Strona 2 z 3

Re: [męska rzecz] dlaczego...

PostNapisane: 2007-07-21, 15:38:57
przez BlueMan
motyjek, no włąśnie :D

Tylko, że faceci są bardziej bez pruderyjni i otwarci w tych kwestiach. Kobietą utarło się, że "im nie wypada..." :(

Re: [męska rzecz] dlaczego...

PostNapisane: 2007-07-21, 15:40:18
przez moo
taki stereotyp, ale tak naprawdę różni są i różne.

Re: [męska rzecz] dlaczego...

PostNapisane: 2007-07-21, 15:40:35
przez amanita_citrina
BlueMan napisał(a):Kobietą utarło się, że "im nie wypada..."

Kobietom, jak już ;) sorki, to taka moja mania poprawiania xD
Tu nie chodzi o to, czy wypada, czy nie.

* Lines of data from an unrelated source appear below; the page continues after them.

-- ==== Sys2Proof/Laws/Exec.lean ====
section
/-! SUPPORT. One lemma per meaning that says everything it does: the next state by its registers, validity, record, port
events and queues. Later proofs cite these and unfold no meaning. -/

namespace Sys2Proof.Machine

variable (s : State)

/-! ## Which function of the state each command answers -/

theorem exec_nop : exec .nop s = .next s := rfl
theorem exec_init : exec .init s = .next (initRegisters ((s.emit .dlInit).emit .dlReset)) := rfl
theorem exec_resume : exec .resume s = .next ((s.emit .dlReset).put .gInputGain 0) := rfl
theorem exec_setTime (v : Word) : exec (.setTime v) s = .next (s.put .pTime (clipQ31 v)) := rfl
theorem exec_setDepth (v : Word) : exec (.setDepth v) s = .next (s.put .pDepth (clipQ31 v)) := rfl
theorem exec_paramIgnored (sel : BitVec 8) (v : Word) : exec (.paramIgnored sel v) s = .next s := rfl
theorem exec_block : exec .block s = .next (deriveBlock Config.hw (s.noteReads blockReads)) := rfl
theorem exec_sample (x : Word) :
    exec (.sample x) s = .next (sampleFrame Config.hw x.toInt (s.noteReads (sampleReads s))) := rfl
theorem exec_reserved (opc : BitVec 8) : exec (.reserved opc) s = .next s := rfl

/-- RDREG, by the register its select names. -/
theorem exec_rdReg (sel : BitVec 8) : exec (.rdReg sel) s =
    .next ((s.noteReads (Reg.ofSel sel).toList).emit (.res (((Reg.ofSel sel).map s.get).getD 0#32))) := by
  cases h : Reg.ofSel sel <;> simp [exec, execRdReg, h, State.noteReads]

/-- Once for all: what each command can do. -/
theorem exec_cases {i : Instr} {s t : State} (h : exec i s = .next t) :
    match i with
    | .nop => t = s
    | .init => t = initRegisters ((s.emit .dlInit).emit .dlReset)
    | .resume => t = (s.emit .dlReset).put .gInputGain 0
    | .setTime v => t = s.put .pTime (clipQ31 v)
    | .setDepth v => t = s.put .pDepth (clipQ31 v)
    | .paramIgnored _ _ => t = s
    | .block => t = deriveBlock Config.hw (s.noteReads blockReads)
    | .sample x => t = sampleFrame Config.hw x.toInt (s.noteReads (sampleReads s))
    | .rdReg sel => t = (s.noteReads (Reg.ofSel sel).toList).emit (.res (((Reg.ofSel sel).map s.get).getD 0#32))
    | .reserved _ => t = s := by
  cases i with
  | rdReg sel =>
    have hr := exec_rdReg s sel
    rw [h] at hr
    exact Host.Outcome.next.inj hr
  | _ => exact (Host.Outcome.next.inj h).symm

/-! ## INIT -/

/-- The word INIT leaves in each register (R241, the last column of R30). -/
def initWord : Reg → Word
  | .lfoDt | .pTimerInc | .pDepth => 0x40000000#32
  | .lfoTh => 32768#32
  | .lfoCenter => 0x4000#32
  | .pTime => 0x20000000#32
  | _ => 0#32

@[simp] theorem initRegisters_get (r : Reg) : (initRegisters s).get r = initWord r := by
  cases r <;> simp [initRegisters, initWord] <;> rfl
@[simp] theorem initRegisters_read (r : Reg) : (initRegisters s).read r = ((initWord r).toNat : Int) := by
  simp only [State.read, initRegisters_get]
@[simp] theorem initRegisters_written (r : Reg) : (initRegisters s).written r = true := by
  cases r <;> simp [initRegisters]
@[simp] theorem initRegisters_uninit : (initRegisters s).uninit = s.uninit := rfl
@[simp] theorem initRegisters_cmdIn : (initRegisters s).cmdIn = s.cmdIn := rfl
@[simp] theorem initRegisters_dlRd : (initRegisters s).dlRd = s.dlRd := rfl
@[simp] theorem initRegisters_events : (initRegisters s).events = s.events := rfl

/-! ## BLOCK -/

@[simp] theorem deriveBlock_get (cfg : Config) (r : Reg) : (deriveBlock cfg s).get r =
    if r = .lfoDt ∨ r = .pTimerInc then cfg.rateInc (s.get .pTime)
    else if r = .pDepthScale then cfg.depthScale (s.get .pDepth) else s.get r := by
  cases r <;> simp [deriveBlock]
@[simp] theorem deriveBlock_read (cfg : Config) (r : Reg) : (deriveBlock cfg s).read r =
    if r = .lfoDt ∨ r = .pTimerInc then ((cfg.rateInc (s.get .pTime)).toNat : Int)
    else if r = .pDepthScale then ((cfg.depthScale (s.get .pDepth)).toNat : Int) else s.read r := by
  cases r <;> simp [State.read]
@[simp] theorem deriveBlock_written (cfg : Config) (r : Reg) : (deriveBlock cfg s).written r =
    if r = .lfoDt ∨ r = .pTimerInc ∨ r = .pDepthScale then true else s.written r := by
  cases r <;> simp [deriveBlock]
@[simp] theorem deriveBlock_uninit (cfg : Config) : (deriveBlock cfg s).uninit = s.uninit := rfl
@[simp] theorem deriveBlock_cmdIn (cfg : Config) : (deriveBlock cfg s).cmdIn = s.cmdIn := rfl
@[simp] theorem deriveBlock_dlRd (cfg : Config) : (deriveBlock cfg s).dlRd = s.dlRd := rfl
@[simp] theorem deriveBlock_events (cfg : Config) : (deriveBlock cfg s).events = s.events := rfl

/-! ## SAMPLE -/

/-- The registers the LFO step of a frame leaves are those of a step from the state the command found. -/
theorem lfoStep_dlOutput_get (reads : List Reg) (r : Reg) :
    (lfoStep (s.noteReads reads).dlOutput).get r = (lfoStep s).get r :=
  lfoStep_congr (s := (s.noteReads reads).dlOutput) (s' := s) (fun _ => rfl) r

@[simp] theorem sampleFrame_get (cfg : Config) (x : Int) (reads : List Reg) (r : Reg) :
    (sampleFrame cfg x (s.noteReads reads)).get r =
      if r = .gInputGain then wordOf (gainNext (s.read .gInputGain)) else (lfoStep s).get r := by
  have hg : (lfoStep s).read .gInputGain = s.read .gInputGain := by
    simp only [State.read, (lfoStep_frame s .gInputGain (by decide)).1]
  have hg' : (lfoStep (s.noteReads reads).dlOutput).read .gInputGain = s.read .gInputGain := by
    rw [← hg]; simp only [State.read, lfoStep_dlOutput_get]
  simp [sampleFrame, lfoStep_dlOutput_get, hg']

@[simp] theorem sampleFrame_read (cfg : Config) (x : Int) (reads : List Reg) (r : Reg) :
    (sampleFrame cfg x (s.noteReads reads)).read r =
      if r = .gInputGain then ((wordOf (gainNext (s.read .gInputGain))).toNat : Int) else (lfoStep s).read r := by
  by_cases h : r = .gInputGain <;> simp only [State.read, sampleFrame_get, h, if_true, if_false]

@[simp] theorem sampleFrame_written (cfg : Config) (x : Int) (reads : List Reg) (r : Reg) :
    (sampleFrame cfg x (s.noteReads reads)).written r = if r = .gInputGain then true else (lfoStep s).written r := by
  have h : (lfoStep (s.noteReads reads).dlOutput).written r = (lfoStep s).written r := by
    simp only [lfoStep_written, lfoAdvance_written, Crosses]; rfl
  simp [sampleFrame, h]

@[simp] theorem sampleFrame_uninit (cfg : Config) (x : Int) : (sampleFrame cfg x s).uninit = s.uninit := by
  simp [sampleFrame]
@[simp] theorem sampleFrame_cmdIn (cfg : Config) (x : Int) : (sampleFrame cfg x s).cmdIn = s.cmdIn := by
  simp [sampleFrame]
@[simp] theorem sampleFrame_dlRd (cfg : Config) (x : Int) : (sampleFrame cfg x s).dlRd = s.dlRd.tail := by
  simp [sampleFrame]

/-- The four port events of a frame, in order, with the values of steps c to g (R210). -/
theorem sampleFrame_events (cfg : Config) (x : Int) (reads : List Reg) :
    (sampleFrame cfg x (s.noteReads reads)).events = s.events ++
      [.dlOutput s.dlAnswer,
       .dlUpdate (wordOf (offset (lfoStep s))),
       .dlInput (wordOf (delayInput cfg x (s.read .gInputGain) s.dlAnswer.toInt)),
       .out (wordOf (outputSample cfg x s.dlAnswer.toInt)) (wordOf (outputSample cfg x s.dlAnswer.toInt))
         (wordOf (outputSample cfg x s.dlAnswer.toInt)) (wordOf (outputSample cfg x s.dlAnswer.toInt))] := by
  have hr : ∀ r, (lfoStep (s.noteReads reads).dlOutput).read r = (lfoStep s).read r := fun r => by
    simp only [State.read, lfoStep_dlOutput_get]
  have hg : (lfoStep s).read .gInputGain = s.read .gInputGain := by
    simp only [State.read, (lfoStep_frame s .gInputGain (by decide)).1]
  have ho : offset (lfoStep (s.noteReads reads).dlOutput) = offset (lfoStep s) := by simp only [offset, hr]
  simp [sampleFrame, s32, ho, hr, hg]

/-! ## The step -/

/-- A step that finds a whole command executes it; otherwise nothing happens. -/
theorem step_cases {t : State} (h : step s = .next t) :
    t = s ∨ ∃ (i : Instr) (rest : List Word), decode s.cmdIn = .ok (i, rest) ∧ exec i { s with cmdIn := rest } = .next t := by
  unfold step fetch at h
  split at h
  · rename_i i u hf
    split at hf
    · rename_i j rest hd
      simp only [Option.some.injEq, Prod.mk.injEq] at hf
      obtain ⟨rfl, rfl⟩ := hf
      exact .inr ⟨_, _, hd, h⟩
    · cases hf
  · exact .inl (by simpa using h.symm)

/-- An invariant of every command that does not look at `CMD_IN` is an invariant of every step. -/
theorem step_induct {P : State → Prop} (hcmd : ∀ (s : State) (ws : List Word), P s → P { s with cmdIn := ws })
    (hexec : ∀ (i : Instr) (s t : State), P s → exec i s = .next t → P t) {t : State} (hs : P s) (h : step s = .next t) :
    P t := by
  obtain rfl | ⟨i, rest, -, he⟩ := step_cases s h
  · exact hs
  · exact hexec i _ t (hcmd s rest hs) he

end Sys2Proof.Machine
end

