/-! ## The step (R72, R104, R273) -/

/-- With a whole command on `CMD_IN`, the step is its execution. -/
theorem step_of_decode_ok {s : State} {i : Instr} {rest : List Word} (h : decode s.cmdIn = .ok (i, rest)) :
    step s = exec i { s with cmdIn := rest } := by
  simp only [step, fetch, h]

/-- While no whole command has arrived, the step changes nothing. -/
theorem step_of_decode_error {s : State} {e : DecodeReject} (h : decode s.cmdIn = .error e) : step s = .next s := by
  simp only [step, fetch, h]

/-- Settles O8: the two answers of the decoder. -/
theorem stepRunsDecodedCommand : Obligations.StepRunsDecodedCommand :=
  ⟨fun _ _ _ => step_of_decode_ok, fun _ _ => step_of_decode_error⟩

end Sys2Proof.Machine

/-! # The encoding family: the fields, the opcode map, the table and the assembler (30_encoding.md) -/

namespace Sys2Proof

/-! ## The fields of a word (R101) -/

/-- A word is its three fields. -/
theorem commandWord_fields (w : Word) : commandWord (opcOf w) (rsvOf w) (selOf w) = w := by
  unfold commandWord opcOf rsvOf selOf
  rw [BitVec.extractLsb'_append_extractLsb'_eq_extractLsb' (by rfl),
    BitVec.extractLsb'_append_extractLsb'_eq_extractLsb' (by rfl)]
  exact BitVec.extractLsb'_eq_self

theorem eq_iff_fields {w p : Word} : w = p ↔ opcOf w = opcOf p ∧ rsvOf w = rsvOf p ∧ selOf w = selOf p := by
  refine ⟨by rintro rfl; exact ⟨rfl, rfl, rfl⟩, fun ⟨hopc, hrsv, hsel⟩ => ?_⟩
  rw [← commandWord_fields w, ← commandWord_fields p, hopc, hrsv, hsel]

/-- A command word with `RSV` zero is its opcode and its selector in place (R101). -/
theorem commandWord_toNat (opc sel : BitVec 8) :
    (commandWord opc 0#16 sel).toNat = 16777216 * opc.toNat + sel.toNat := by
  have hsel : sel.toNat < 256 := sel.isLt
  rw [commandWord, BitVec.toNat_append, BitVec.toNat_append, ← Nat.shiftLeft_add_eq_or_of_lt hsel]
  simp [Nat.shiftLeft_eq]
  omega

/-! ## The opcode map, branch by branch (R103, R109) -/

/-- PARAM, which goes on to read its selector, and the reserved opcodes stand first. -/
theorem opcode_cases (opc : BitVec 8) : opc = 0x03#8 ∨ 7 ≤ opc.toNat ∨
    opc = 0x00#8 ∨ opc = 0x01#8 ∨ opc = 0x02#8 ∨ opc = 0x04#8 ∨ opc = 0x05#8 ∨ opc = 0x06#8 := by
  simp only [← BitVec.toNat_inj, BitVec.toNat_ofNat]
  omega

/-- The selectors as PARAM tells them apart (R109). -/
theorem selector_cases (sel : BitVec 8) : sel = 0x00#8 ∨ sel = 0x01#8 ∨ 2 ≤ sel.toNat := by
  simp only [← BitVec.toNat_inj, BitVec.toNat_ofNat]
  omega

theorem ne_of_le_toNat {a : BitVec 8} {n : Nat} (h : n ≤ a.toNat) (b : BitVec 8) (hb : b.toNat < n) : a ≠ b := by
  rintro rfl
  omega

theorem decodeParam_ignored {sel : BitVec 8} (v : Word) (h : 2 ≤ sel.toNat) :
    decodeParam sel v = .paramIgnored sel v := by
  simp [decodeParam, ne_of_le_toNat h]

theorem decodeFields_reserved {opc : BitVec 8} (sel : BitVec 8) (v : Word) (h : 7 ≤ opc.toNat) :
    decodeFields opc sel v = .reserved opc := by
  simp [decodeFields, ne_of_le_toNat h]

theorem takesOperand_reserved {opc : BitVec 8} (h : 7 ≤ opc.toNat) : takesOperand opc = false := by
  simp [takesOperand, ne_of_le_toNat h]

/-- Only PARAM and RDREG read `SEL` (R103). -/
theorem decodeFields_ignores_sel {opc : BitVec 8} (sel sel' : BitVec 8) (v : Word) (hparam : opc ≠ 0x03#8)
    (hrdreg : opc ≠ 0x06#8) : decodeFields opc sel v = decodeFields opc sel' v := by
  simp only [decodeFields, hparam, hrdreg, if_false]

/-! ## Decoding a command word by its fields (R104) -/

theorem decodeCommand_commandWord (opc sel : BitVec 8) (rsv : BitVec 16) (v : Word) :
    decodeCommand (commandWord opc rsv sel) v = decodeFields opc sel v := by
  simp only [decodeCommand, opcOf_commandWord, selOf_commandWord]

theorem decode_commandWord_operand {opc sel : BitVec 8} {v : Word} {i : Instr} (h : takesOperand opc = true)
    (hi : decodeFields opc sel v = i) (rsv : BitVec 16) (rest : List Word) :
    decode (commandWord opc rsv sel :: v :: rest) = .ok (i, rest) := by
  rw [decode_operand v rest (by rwa [opcOf_commandWord]), decodeCommand_commandWord, hi]

theorem decode_commandWord_plain {opc sel : BitVec 8} {i : Instr} (h : takesOperand opc = false)
    (hi : decodeFields opc sel 0#32 = i) (rsv : BitVec 16) (rest : List Word) :
    decode (commandWord opc rsv sel :: rest) = .ok (i, rest) := by
  rw [decode_plain rest (by rwa [opcOf_commandWord]), decodeCommand_commandWord, hi]
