-- ==== Sys2Proof/Machine/Planner.lean ====
section
/-! DEFINITION. The reservation queue and the series table: admission, placing, re-checks, plan changes, skips and
rebases, window starts and ends (chapter 7), and the planner's share of mode and channel changes (R145 to R148). -/

namespace Sys2Proof.Machine

/-! ### Admission (R125) -/

/-- The entries of a lane, whatever their origin and state. -/
def laneCount (l : Lane) (q : List Reservation) : Nat := (q.filter (fun e => decide (e.lane = l))).length

/-- The reserve of a lane. -/
def Planner.reserve (p : Planner) : Lane → Nat
  | .a => p.reserveA
  | .b => p.reserveB

/-- The shared capacity (R124). -/
def Planner.sharedCapacity (p : Planner) : Nat := 16 - p.reserveA - p.reserveB

/-- The entries beyond the reserves (R125). -/
def Planner.beyondReserves (p : Planner) : Nat :=
  (laneCount .a p.queue - p.reserveA) + (laneCount .b p.queue - p.reserveB)

/-- An entry of a lane is admitted (R125). -/
def Planner.admits (p : Planner) (l : Lane) : Bool :=
  decide (laneCount l p.queue < p.reserve l ∨ p.beyondReserves < p.sharedCapacity)

/-! ### Entries of the queue (R123) -/

/-- An entry put into the queue in order of start. -/
def insertEntry (e : Reservation) : List Reservation → List Reservation
  | [] => [e]
  | x :: xs => if Instant.before e.start x.start then e :: x :: xs else x :: insertEntry e xs

def State.withQueue (s : State) (q : List Reservation) : State := s.withPlanner { s.planner with queue := q }

/-- An entry placed (R123). -/
def placeEntry (e : Reservation) (s : State) : State := s.withQueue (insertEntry e s.planner.queue)

/-- The entry with a start removed; no two entries share a start (R123; DEDUCED: log 32). -/
def removeEntry (start : Instant) (s : State) : State :=
  s.withQueue (s.planner.queue.filter (fun e => decide (e.start ≠ start)))

/-- The commit lead (R131). -/
def commitLead : Nat := 2000

/-- COMMITTED when the start lies within the commit lead of now, PENDING otherwise (R130, R131). -/
def stateByLead (now start : Instant) : EntryState :=
  if Instant.offset now start ≤ commitLead then .committed else .pending

/-! ### Reports of the planner (R133, R143) -/

def shiftedReport (e : Reservation) (s : State) : State :=
  handReport .shifted ([e.lane.code, e.origin.code, s.entryTag e.origin] ++ le32 e.start ++ le32 e.deadline) s

def displacedReport (e : Reservation) (reason : DisplacedReason) (s : State) : State :=
  handReport .displaced ([e.lane.code, e.origin.code, s.entryTag e.origin] ++ le32 e.start ++ [reason.code]) s

def rebaseReport (x : Series) (anchor : Instant) (cause : RebaseCause) (s : State) : State :=
  handReport .rebase ([byteOf x.id, x.lane.code, x.tag] ++ le32 anchor ++ [cause.code]) s

/-! ### Series: rebase, trial and skip (R141 to R143) -/

/-- An entry of a series at a start, with its deadline. -/
def seriesEntry (s : State) (x : Series) (start deadline : Instant) : Reservation :=
  { lane := x.lane, origin := .series x.id, start := start, length := x.length, deadline := deadline
    state := stateByLead s.airClock start }

/-- A rebase (R143): admission, then a search of one whole period from 500 µs ahead. On a fit the series takes a new
anchor and its occurrence 0 is placed, with a REBASE report; otherwise its retry instant becomes now + P_s. -/
def rebase (id : Nat) (cause : RebaseCause) (s : State) : State :=
  match s.seriesById id with
  | none => s
  | some x =>
    match (if s.planner.admits x.lane then
        placementSearch s none 500 (500 + x.period + x.length) x.length else none) with
    | some d =>
      let start := Instant.shift s.airClock d
      let s := s.updateSeries id
        (fun y => { y with anchor := start, index := 0, consecutiveSkips := 0, retry := none })
      let s := placeEntry (seriesEntry s x start (Instant.plus start (x.slide + x.length))) s
      rebaseReport x start cause s
    | none => s.updateSeries id (fun y => { y with retry := some (Instant.plus s.airClock y.period) })

/-- The trial of the occurrence of the series' index (R141): admission, then a search from the later of its nominal
instant and 500 µs ahead. The state with the entry placed, or none for a skip. -/
def tryOccurrence (x : Series) (s : State) : Option State :=
  let nominal := Instant.offset s.airClock x.anchor + x.index * x.period
  match (if s.planner.admits x.lane then
      placementSearch s none (max nominal 500) (nominal + x.slide + x.length) x.length else none) with
  | some d =>
    let deadline := Instant.shift s.airClock (nominal + x.slide + x.length)
    some (placeEntry (seriesEntry s x (Instant.shift s.airClock d) deadline) s)
  | none => none

/-- A skip counted: consecutive skips and total skips, the latter held at 65,535 (R142). -/
def countSkip (id : Nat) (s : State) : State :=
  s.updateSeries id
    (fun x => { x with consecutiveSkips := x.consecutiveSkips + 1, totalSkips := saturate 65535 x.totalSkips })

/-- The next index of a series (R142). -/
def nextIndex (id : Nat) (s : State) : State := s.updateSeries id (fun x => { x with index := x.index + 1 })

/-- Occurrences tried one index after another until one is placed or the third consecutive skip rebases the series
(R141, R142). `n` bounds the trials: three skips running end them. -/
def tryOccurrences : Nat → Nat → State → State
  | 0, _, s => s
  | n + 1, id, s =>
    match s.seriesById id with
    | none => s
    | some x =>
      match tryOccurrence x s with
      | some placed => placed
      | none =>
        if x.consecutiveSkips + 1 < 3 then tryOccurrences n id (nextIndex id (countSkip id s))
        else rebase id .skips (countSkip id s)

/-- A skip of an occurrence whose entry a re-check displaced (R142). -/
def skipOccurrence (id : Nat) (s : State) : State :=
  match s.seriesById id with
  | none => s
  | some x =>
    if x.consecutiveSkips + 1 < 3 then tryOccurrences 3 id (nextIndex id (countSkip id s))
    else rebase id .skips (countSkip id s)

/-! ### Re-checks and plan changes (R131, R132) -/

/-- The state of the entry with a start set. -/
def setEntryState (start : Instant) (st : EntryState) (s : State) : State :=
  s.withQueue (s.planner.queue.map (fun e => if e.start = start then { e with state := st } else e))

/-- The PENDING entry with a start. -/
def pendingEntry (s : State) (start : Instant) : Option Reservation :=
  s.planner.queue.find? (fun e => decide (e.start = start ∧ e.state = .pending))

/-- A re-check of the PENDING entry with a start, with now as decision instant (R131): kept, moved later within its
deadline with a SHIFTED report, or removed with a DISPLACED report and, for a series, a skip. -/
def recheck (start : Instant) (s : State) : State :=
  match pendingEntry s start with
  | none => s
  | some e =>
    let at0 := e.startOffset s.airClock
    if clearStretch s (some start) at0 e.length then setEntryState start (stateByLead s.airClock start) s
    else
      match placementSearch s (some start) at0 (Instant.offset s.airClock e.deadline) e.length with
      | some d =>
        let newStart := Instant.shift s.airClock d
        let moved := { e with start := newStart, state := stateByLead s.airClock newStart }
        shiftedReport moved (placeEntry moved (removeEntry start s))
      | none =>
        let s := displacedReport e .prediction (removeEntry start s)
        match e.origin with
        | .oneShot _ => s
        | .series id => skipOccurrence id s

/-- The ids of the series table, in order (Table 7-4). -/
def seriesIds : List Nat := [0, 1, 2, 3]

/-- A RUNNING series that holds a retry instant tries its rebase (R132, R143). -/
def retryIfHeld (s : State) (id : Nat) : State :=
  match s.seriesById id with
  | some x => if x.state = .running ∧ x.retry.isSome then rebase id .retry s else s
  | none => s

/-- A plan change (R132): every entry PENDING at that instant is re-checked once, in order of start, and then each
RUNNING series that holds a retry instant tries its rebase, in order of id. -/
def planChange (s : State) : State :=
  let starts := (s.planner.queue.filter (fun e => decide (e.state = .pending))).map Reservation.start
  seriesIds.foldl retryIfHeld (starts.foldl (fun s x => recheck x s) s)

/-- A plan change when `notice` says that one is given (R84). -/
def planChangeIf (notice : Bool) (s : State) : State := if notice then planChange s else s

/-! ### Window start and end (R134, R135, R141) -/

/-- The series takes the opening of its occurrence: anchor to the occurrence's nominal instant, index 1, no
consecutive skips, and the next occurrence tried at once (R141). -/
def occurrenceOpened (id : Nat) (s : State) : State :=
  let s := s.updateSeries id
    (fun x => { x with anchor := Instant.plus x.anchor (x.index * x.period), index := 1, consecutiveSkips := 0 })
  tryOccurrences 3 id s

/-- A COMMITTED entry becomes OPEN at its start, and its series places its next occurrence (R134). -/
def openEntry (e : Reservation) (s : State) : State :=
  let s := setEntryState e.start .opened s
  match e.origin with
  | .oneShot _ => s
  | .series id => occurrenceOpened id s

/-! ### Mode and channel changes, STOP and restarts (R145 to R148) -/

/-- Leaving ACTIVE or FALLBACK for OBSERVE or HOLD: every entry removed in order of start with a DISPLACED report of
reason MODE, every series SUSPENDED with no retry instant (R145). -/
def suspendBookings (s : State) : State :=
  let s := s.planner.queue.foldl (fun s e => displacedReport e .mode s) s
  s.withPlanner { s.planner with
    queue := [], series := s.planner.series.map (fun x => { x with state := .suspended, retry := none }) }

/-- Entering ACTIVE from OBSERVE or HOLD: every SUSPENDED series becomes RUNNING and is rebased with cause RESUME, in
order of id (R146). -/
def resumeBookings (s : State) : State :=
  let ids := (s.planner.series.filter (fun x => decide (x.state = .suspended))).map Series.id
  let s := s.withPlanner { s.planner with series := s.planner.series.map (fun x => { x with state := .running }) }
  (seriesIds.filter (fun i => ids.contains i)).foldl (fun s id => rebase id .resume s) s

/-- SET_CHANNEL to a new value: every entry removed without reports, then every RUNNING series rebased with cause
CHANNEL, in order of id (R147). -/
def rebaseForChannel (s : State) : State :=
  let ids := (s.planner.series.filter (fun x => decide (x.state = .running))).map Series.id
  (seriesIds.filter (fun i => ids.contains i)).foldl (fun s id => rebase id .channel s) (s.withQueue [])

/-- STOP and restarts empty the queue and the series table without reports (R148). -/
def emptyBookings (s : State) : State := s.withPlanner { s.planner with queue := [], series := [] }

end Sys2Proof.Machine
end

Niektóre kobiety, jak napisała moo po prostu się szanują i nie chcą tego robić z kimś obcym, którego nie darzą żadnym uczuciem.

A seks jest chyba o tyle piękniejszy, o ile się go uprawia z ukochaną, czy ukochanym :)

Re: [męska rzecz] dlaczego...

PostNapisane: 2007-07-21, 15:43:49
przez moo
oczywiście, że wtedy seks jest cudowny. nie wyobrażam sobie jakbym mogła to robić z kimś obcym kogo nie dażę uczuciem. bleeehhh.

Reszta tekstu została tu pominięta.